(June 9) – Online investors need more protection and would benefit from new rules requiring brokerage firms to detail risks such as the potential for delays and outages, concludes the General Accounting Office,” The Wall Street Journal is reporting today.
“The GAO said investors using the Web to trade also need better disclosure of privacy policies, margin-lending practices and trade execution.
“Those findings come as the Securities and Exchange Commission’s efforts to beef up enforcement of online stock scams have hit a snag in Congress. Earlier this week, the House Appropriations Committee voted to increase the SEC’s budget for fiscal 2001 by $24.8 million to $392 million. But that was only about half of the increase sought by the agency, which had asked for a 12% increase to $422.8 million, in large part to increase the number of staff focusing on online stock fraud and to boost the pay for accountants and lawyers.
“The GAO report, issued Thursday, focuses on 12 brokerage firms that accounted for about 90% of online-trading volume in 1999.
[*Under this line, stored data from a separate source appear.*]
/-! ### Temperature sensing -/

/-- Twice the median of a list of readings. -/
def median2 (l : List Int) : Int :=
  let sorted := l.foldl (fun (acc : List Int) v => acc.takeWhile (fun w => decide (w ≤ v)) ++ v :: acc.dropWhile (fun w => decide (w ≤ v))) []
  let n := sorted.length
  sorted.getD ((n - 1) / 2) 0 + sorted.getD (n / 2) 0

/-- The sensors that read validly (R446): within −40 °C to 150 °C, and within 15 °C of the median of those. -/
def validSensors (use : List Nat) (temps : List Int) : List Nat :=
  let inRange := use.filter fun i => decide (-160 ≤ temps.getD i 0) && decide (temps.getD i 0 ≤ 600)
  let m := median2 (inRange.map fun i => temps.getD i 0)
  inRange.filter fun i => decide ((2 * temps.getD i 0 - m).natAbs ≤ 120)

/-- T_J, the highest valid reading, in quarter degrees; with none valid the last one stands (log entry 31). -/
def State.tj (s : State) : Int := toSigned 12 (s.rd .THR_STAT_TJ)

/-- The readings are taken (R446). -/
def State.takeReadings (s : State) (temps : List Int) : State :=
  let use := s.sensors
  let good := validSensors use temps
  let s := use.foldl (fun s i => s.wr .THR_SNS_T (ofSigned 12 (clampInt (-2048) 2047 (temps.getD i 0))) i) s
  let s := s.wr .THR_STAT_SNS_BAD ((use.filter fun i => !good.contains i).foldl (fun m i => m + 2 ^ i) 0)
  match good.map fun i => temps.getD i 0 with
  | [] => s
  | t :: ts => s.wr .THR_STAT_TJ (ofSigned 12 (ts.foldl max t))

/-- Thermal shutdown (R430, R449): streams withdrawn, cause 4; the heads unload, and SPE stops with STOPMODE 1. -/
def State.thermalShutdown (s : State) : State :=
  let s := (((s.flag .THR_STAT_SHUT).modTherm fun t => { t with level := 8 }).bump .THR_CNT_SHUTDOWNS).vendorEvent 0x06 fun _ => true
  if s.mode ≤ 1 then s else ((s.withdrawAll 4).wr .SPE_CTRL_STOPMODE 1).goStandby

/-- Warning, throttle and shutdown thresholds (R449, R450, R453). -/
def State.thresholds (s : State) : State :=
  let t := s.tj
  let s := if !s.isSet .THR_STAT_WARN && decide (380 ≤ t) then (s.flag .THR_STAT_WARN).vendorEvent 0x05 fun _ => true
    else s.when (decide (t < 360)) fun s => s.unflag .THR_STAT_WARN
  let shut := !s.isSet .THR_STAT_SHUT && decide (500 ≤ t)
  let s := if !s.therm.hot && decide (440 ≤ t) then s.modTherm fun m => { m with hot := true, level := min 8 (m.level + 1) }
    else s.when (decide (t < 420)) fun s => s.modTherm fun m => { m with hot := false }
  if shut then s.thermalShutdown else s.when (decide (t < 480)) fun s => s.unflag .THR_STAT_SHUT

/-- The Temperature Threshold feature acts on Composite Temperature: an event as it passes a threshold (R448). -/
def State.temperatureEvents (s : State) : State :=
  let c := s.composite
  (List.range s.host.controllers.length).foldl (fun s k =>
    match s.host.controllers[k]? with
    | some h =>
      let now := boolNat (decide (h.threshold false ≤ c)) + 2 * boolNat (decide (c ≤ h.threshold true))
      let was := s.therm.beyond.getD k 0
      let s := s.modTherm fun t => { t with beyond := t.beyond.set k now }
      let fresh := (now % 2 = 1 && was % 2 = 0) || (now / 2 = 1 && was / 2 = 0)
      s.when (fresh && h.enabled && (h.feature 0x0B).testBit 1) fun s => s.hostEvent k 1 1
    | none => s) s

/-- THERMAL_SAMPLE: the readings, in quarter degrees, and the extra step that HK_THERMAL returns. -/
def State.thermalSample (s : State) (temps : List Int) (step : Nat) : State :=
  if s.mode = 0 then s
  else
    let s := s.takeReadings temps
    let s := s.modTherm fun t => { t with step := if s.hookAlive 5 then min 8 step else 0 }
    (s.thresholds.throttle.temperatureEvents.gateDrained).settleRequests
“Officials from one firm told the GAO that they had so many outages that they didn’t keep track of them all. Another firm told the GAO it tracked only those outages that lasted more than 25 minutes or affected at least 25% of its customers.
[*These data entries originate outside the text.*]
-- ==== Sys2Proof/Machine/Dispatch.lean ====
section
/-! DEFINITION. Machine/Dispatch.lean: one arm per command. A command that has its meaning is one direct call of it;
a command that has none is refused by name. -/
namespace Sys2Proof.Machine
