/-- What the Cabinet's commands and events do where they act (R313 to R325). -/
def Obligations.CabinetEffects : Prop :=
  (∀ (s : State) (x : Str) (r : Request) (p : Place) (w : Content) (k : Nat), s.present x = true → s.nextEncrypt x = some (r, p) →
    s.cellFree x = true → s.cabRoom = true → p.word = some (.data w) → s.slotOf (s.requestNsid r) = some k →
    w.gen < (s.keySlot k).counter → (s.keySlot k).state = .active → s.slotHeld k = false →
    Completes (.encryptRequest x) s fun t => ∃ j ∈ t.cab.queue ++ t.cab.running.map (·.2), j.source = .encrypt ∧ j.x = x ∧
      j.command = r.id ∧ j.lba = p.lba ∧ j.slot = k ∧ j.nonce = counterBlock p.lba w.gen w.nstag) ∧
  (∀ (s : State) (j : CabJob) (later : List CabJob) (n : Namespace), s.cab.holdWait = j :: later → s.rd .CAB_STAT_HOLD_USED < 64 →
    s.cabRoom = true → j.lane = none → s.jobNs j = some n → j.content.gen < (s.keySlot n.slot).counter →
    j.content.nstag = n.nstag → s.slotHeld n.slot = false → Completes .holdEntryGrant s fun t =>
      t.cab.holdWait = later ∧ t.rd .CAB_STAT_HOLD_USED = s.rd .CAB_STAT_HOLD_USED + 1 ∧
      ∃ q ∈ t.cab.queue ++ t.cab.running.map (·.2), q.lba = j.lba ∧ q.slot = n.slot ∧
        q.nonce = counterBlock j.lba j.content.gen n.nstag) ∧
  (∀ (s : State) (fseq lba : Nat) (v : Version) (n : Namespace), s.findVersion fseq = some v → s.ns v.nsid = some n →
    v.queue = .chest → v.covers lba = true → s.cabRoom = true → Completes (.xtsRequest fseq lba) s fun t =>
      (s.slotHeld n.slot = true → t.rd .CAB_STAT_NONCE_GUARD = 1) ∧
      (s.slotHeld n.slot = false → ∃ j ∈ t.cab.queue ++ t.cab.running.map (·.2), j.source = .xts ∧ j.lba = lba ∧
        j.slot = n.slot ∧ j.nonce = xtsTweak lba n.nstag)) ∧
  (∀ (s : State) (core c : Nat) (intact : Bool) (j : CabJob), (s.cab.running.find? fun r => r.1 == core) = some (c, j) →
    Completes (.cipherSectorDone core intact) s fun t =>
      (j.source = .encrypt → t.rd .CAB_CNT1_ENCRYPTS = min (2 ^ 32 - 1) (s.rd .CAB_CNT1_ENCRYPTS + 1)) ∧
      (j.source ≠ .encrypt → j.source ≠ .xts → t.rd .CAB_CNT0_DECRYPTS = min (2 ^ 32 - 1) (s.rd .CAB_CNT0_DECRYPTS + 1))) ∧
  (∀ (s : State) (slot : Nat), s.rd .CAB_STAT_BUSY = 0 → s.opRefused 0 (slot % 256) = false → Completes (.generate slot) s fun t =>
    t.cab.ops = s.cab.ops ++ [{ op := 0, slot := slot % 256, command := none }] ∧ t.rd .CAB_STAT_BUSY = 1) ∧
  (∀ (s : State) (slot : Nat), s.rd .CAB_STAT_BUSY = 0 → s.opRefused 1 (slot % 256) = false → Completes (.erase slot) s fun t =>
    t.cab.ops = s.cab.ops ++ [{ op := 1, slot := slot % 256, command := none }] ∧ t.rd .CAB_STAT_BUSY = 1) ∧
  (∀ (s : State) (slot : Nat), s.rd .CAB_STAT_BUSY = 0 → s.opRefused 2 (slot % 256) = false → Completes (.rekey slot) s fun t =>
    t.cab.ops = s.cab.ops ++ [{ op := 2, slot := slot % 256, command := none }] ∧ t.rd .CAB_STAT_BUSY = 1) ∧
  (∀ (s : State) (slot : Nat), s.rd .CAB_STAT_BUSY = 1 → Completes (.generate slot) s fun t =>
    t.cab.ops = s.cab.ops ∧ t.rd .CAB_STAT_OP_ERR = 1) ∧
  (∀ (s : State) (bad core : Nat), core < 4 → bad.testBit core = true → Completes (.katGo bad) s fun t =>
    t.bit .CAB_STAT_CORE_RET core = true) ∧
  (∀ (s : State) (core : Nat), core < 4 → s.bit .CAB_STAT_CORE_RET core = false → Completes (.katPeriodic core false) s fun t =>
    t.bit .CAB_STAT_CORE_RET core = true ∧ t.rd .CAB_CNT3_KAT_FAIL = min (2 ^ 16 - 1) (s.rd .CAB_CNT3_KAT_FAIL + 1)) ∧
  (∀ s : State, Completes .rngHealthFail s fun t => t.rd .CAB_STAT_RNG_FAIL = 1)

/-- What the Bridge's commands and events do where they act (R286 to R312). -/
def Obligations.BridgeEffects : Prop :=
  (∀ (s : State) (queue f g : Nat) (c : Cmd) (n : Namespace),
    ((s.bridge.waiting.filter fun e => e.2 == queueOf queue).map (·.1)).min? = some f → s.findCmd f = some c → s.ns c.nsid = some n →
    s.descriptorFree (queueOf queue) = true → s.spaceFree (queueOf queue) (startPages (queueOf queue) c.op.writeData.length) = true →
    s.payloadGrant n c.first c.op.writeData.length = some g → Completes (.writeGrant queue) s fun t =>
      (∃ v ∈ t.bridge.versions, v.fseq = f ∧ v.lba = c.first ∧ v.data = c.op.writeData ∧ v.state = .xfer ∧ v.grant = g) ∧
      (∀ e ∈ t.bridge.waiting, e.1 ≠ f)) ∧
  (∀ (s : State) (f : Nat) (v : Version) (c : Cmd), s.findVersion f = some v → v.state = .xfer → v.held = v.data.length →
    v.queue = .ordinary → s.findCmd f = some c → c.started = true → c.ready = none → c.blocks ≠ [] → s.waitsMedia c = false →
    ((s.ns v.nsid).bind fun n => piStatus n v.lba c.op) = none → Completes (.writeTransferEnd f true) s fun t =>
      ∃ c', t.findCmd f = some c' ∧ c'.ready ≠ none ∧ c'.owed = []) ∧
  (∀ (s : State) (f lba data : Nat) (page : Option Str) (c : Cmd), s.findCmd f = some c → c.block lba = some .held →
    (c.data.find? fun e => e.1 == lba) = some (lba, data, page) → (f, lba) ∉ s.bridge.poisonPages →
    Completes (.hostTransferDone f lba) s fun t => .hostData f lba data ∈ t.out ∧
      ∃ c', t.findCmd f = some c' ∧ ∀ e ∈ c'.data, e.1 ≠ lba) ∧
  (∀ (s : State) (f lba data : Nat) (x : Str) (c : Cmd), s.findCmd f = some c →
    (c.data.find? fun e => e.1 == lba) = some (lba, data, some x) → s.rd .BRG_CTRL_SPILL_EN = 1 → s.rd .BRG_VSTORE_FREE ≠ 0 →
    Completes (.readPageSpill f lba) s fun t => t.rd .BRG_STAT_SPILLED = 1 ∧
      t.rd .BRG_VSTORE_FREE = (s.rd .BRG_VSTORE_FREE - 1) % 2 ^ 21 ∧ (f, lba) ∈ t.bridge.spilled ∧
      t.rd .BRG_USE_PAGES x.num = (s.rd .BRG_USE_PAGES x.num - 1) % 2 ^ 11) ∧
  (∀ (s : State) (f : Nat) (v : Version) (e : LogEntry), s.findVersion f = some v →
    (s.bridge.log.find? fun e => e.fseq == f && !e.committed && !e.retired) = some e → v.state = .ready →
    s.bridge.rowsWaiting = [] → s.rowTokens { cls := 3, row := logRow e.row, retires := false } = true →
    Completes (.chestEntryCommit f) s fun t => ∀ e ∈ t.bridge.log, e.fseq = f → e.committed = true) ∧
  (∀ (s : State) (old newest : LogEntry), (s.bridge.log.find? fun e => !e.retired) = some old →
    s.bridge.log.getLast? = some newest → old.seq + 1024 < newest.seq → old.committed = true →
    logUsed s.bridge.log + old.rows ≤ 102400 → Completes .logEntryCopy s fun t => t.bridge.logSeq = s.bridge.logSeq + 1 ∧
      ∃ e ∈ t.bridge.log, e.seq = s.bridge.logSeq ∧ e.fseq = old.fseq ∧ e.row = (newest.row + newest.rows) % 102400) ∧
  (∀ s : State, s.rd .BRG_CFG0_WMIN * (Str.all.filter s.present).length ≤ s.wstgCells →
    s.rd .BRG_CFG1_RMIN * (Str.all.filter s.present).length ≤ s.rstgPages → s.bridge.running = false →
    Completes .bridgeGo s fun t => t.bridge.running = true ∧ t.rd .BRG_VSTORE_FREE = t.vstorePages % 2 ^ 21)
“The GAO recommended that the SEC ‘require broker-dealers with online-trading systems to maintain consistent records on systems delays and outages and their related causes and to disclose the potential for service disruptions on their Web sites,’ key House Democrats wrote SEC Chairman Arthur Levitt in summarizing the report.
“The GAO found only 25% of the firms it surveyed posted information about margin requirements on their Web sites. Others provide investors with agreements describing lending terms in hard-to-understand ‘legalese.’